When substituting the Beta function into our problem's solution, we use the identity connecting it to the Gamma function. For example, with even m:
\[ \frac{1}{2}B(n+1, \frac{1}{2}) = \frac{1}{2}\frac{\Gamma(n+1)\Gamma(\frac{1}{2})}{\Gamma(n+\frac{3}{2})} \]
This remarkable interrelation transforms the problem into a form where we can directly apply values to find the solution without needing to compute the full integral from scratch. It streamlines the process of solving integrals by utilizing the properties of these higher-level functions.

Integration Techniques

Integration techniques are the various methods used to evaluate integrals, which are key components in integral calculus. The exercise provided illustrates the importance of selecting the correct method based on the nature of the function being integrated.
For cases when m is even, the substitution \(x = \sin(t)\) is used, taking advantage of trigonometric identities and the inherent symmetry of the function over the interval [0,1]. The substitution simplifies the integral by changing the variable from x to a trigonometric function, which is then more easily integrated using the Beta function as demonstrated.
For odd values of m, the integral requires a slight adjustment but still follows a similar approach.
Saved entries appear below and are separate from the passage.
/-- R343: what each command does right after reset. -/
def Obligations.CommandsRightAfterReset : Prop :=
  ∀ s : State, s.block = Block.reset →
    (∀ (n : BitVec 16) (es : List EntryWord), es.length = n.toNat → n.toNat ≤ 256 →
      ∃ t, exec (.setmel 0#12 n es) s = .next t ∧ t.block.fsm = .idle) ∧
    (∃ t, exec (.play 0#28) s = .next t ∧ t.block.fsm = .fault ∧ t.block.fault = .emptyMelodyPlayback ∧
      t.port.responses = s.port.responses ++ [⟨0x20000009#32, []⟩]) ∧
    (∃ t, exec (.run 0#28) s = .next t ∧ t.block.fsm = .fault ∧ t.block.fault = .emptyMelodyPlayback ∧
      t.port.responses = s.port.responses ++ [⟨0x30000009#32, []⟩]) ∧
    exec (.stop 0#28) s = .next (s.answer 0x4#4 .ok) ∧
    (∀ (m : Duty) (ps : List PixelWord), ps.length = 8 → (∀ p ∈ ps, p.rsv = 0#8) →
      exec (.encode 0#12 m ps) s = .next ((s.emitLed (dutyBuffer m ps)).answer 0x5#4 .ok)) ∧
    (∀ c : NoteCode,
      exec (.resolve 0#20 c) s = .next (s.respond 0x6#4 (rom c).isSome .ok [(rom c).getD 0#32])) ∧
    (∀ reg : BitVec 4, reg.toNat < 10 →
      exec (.rdreg 0#24 reg) s =
        .next (s.respond 0x7#4 false .ok [if reg = 4#4 then Config.channel.setWidth 32 else 0#32])) ∧
    (∀ k : BitVec 8, exec (.rdmel 0#20 k) s = .next (s.answer 0x8#4 .errRange))

/-! SETMEL -/

/-- R162: an accepted SETMEL stores the resolved prefix of its entries, sets MEL_LEN, MEL_SET, TRUNC, TRUNC_IDX and IDLE,
answers OK or OK_TRUNC, and changes nothing else. -/
def Obligations.SetmelStoresTheResolvedPrefix : Prop :=
  ∀ (s : State) (n : BitVec 16) (es : List EntryWord), (s.block.fsm = .unset ∨ s.block.fsm = .idle) →
    es.length = n.toNat → n.toNat ≤ 256 →
    exec (.setmel 0#12 n es) s = .next
      { s with
        block :=
          { s.block with
            mel := MelStore.writeFrom s.block.mel 0 (resolvePrefix es)
            melLen := BitVec.ofNat 9 (resolvePrefix es).length
            melSet := true
            fsm := .idle
            trunc := decide ((resolvePrefix es).length < es.length)
            truncIdx :=
              if (resolvePrefix es).length < es.length then BitVec.ofNat 9 (resolvePrefix es).length else 0#9 }
        port :=
          { s.port with
            responses := s.port.responses ++
              [⟨if (resolvePrefix es).length < es.length then 0x10000001#32 else 0x10000000#32, []⟩] } }

/-- R163: an accepted SETMEL whose first unresolved entry is at index j leaves MEL_LEN = j and the entries before j
stored in order, each with its code resolved; with no unresolved entry it leaves MEL_LEN = N. -/
def Obligations.TruncationLaw : Prop :=
  ∀ (s : State) (n : BitVec 16) (es : List EntryWord), (s.block.fsm = .unset ∨ s.block.fsm = .idle) →
    MelStore.wf s.block.mel = true → es.length = n.toNat → n.toNat ≤ 256 →
    ∃ t, exec (.setmel 0#12 n es) s = .next t ∧
      (∀ (j : Nat) (hj : j < es.length), rom es[j].note = none →
        (∀ (k : Nat) (hk : k < es.length), k < j → rom es[k].note ≠ none) →
        t.block.melLen.toNat = j ∧
          ∀ (k : Nat) (hk : k < es.length), k < j →
            rom es[k].note = some (MelStore.read t.block.mel k).freq ∧
              (MelStore.read t.block.mel k).dur = es[k].dur) ∧
      ((∀ e ∈ es, rom e.note ≠ none) →
        t.block.melLen.toNat = n.toNat ∧
          ∀ (k : Nat) (hk : k < es.length),
            rom es[k].note = some (MelStore.read t.block.mel k).freq ∧
              (MelStore.read t.block.mel k).dur = es[k].dur)

/-- R164: 256 entries, all resolving, are all stored with status OK; 257 entries are rejected with ERR_CAPACITY and
change nothing. -/
def Obligations.CapacityBoundary : Prop :=
  ∀ (s : State) (es : List EntryWord), (s.block.fsm = .unset ∨ s.block.fsm = .idle) →
    MelStore.wf s.block.mel = true →
    (es.length = 256 → (∀ e ∈ es, rom e.note ≠ none) →
      ∃ t, exec (.setmel 0#12 256#16 es) s = .next t ∧ t.block.melLen.toNat = 256 ∧
        t.port.responses = s.port.responses ++ [⟨0x10000000#32, []⟩] ∧
        ∀ (k : Nat) (hk : k < es.length),
          rom es[k].note = some (MelStore.read t.block.mel k).freq ∧ (MelStore.read t.block.mel k).dur = es[k].dur) ∧
    (es.length = 257 →
      ∃ t, exec (.setmel 0#12 257#16 es) s = .next t ∧ t.block = s.block ∧
        t.port.responses = s.port.responses ++ [⟨0x10000002#32, []⟩])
In both cases, the ability to choose and apply the right technique—trigonometric substitution in this instance—greatly simplifies the problem.
Understanding these integration techniques, such as substitution, parts, trigonometric integration, and integration of rational functions, gives one the tools needed to tackle a wide range of integrals, including those found in homework exercises or more advanced mathematical problems.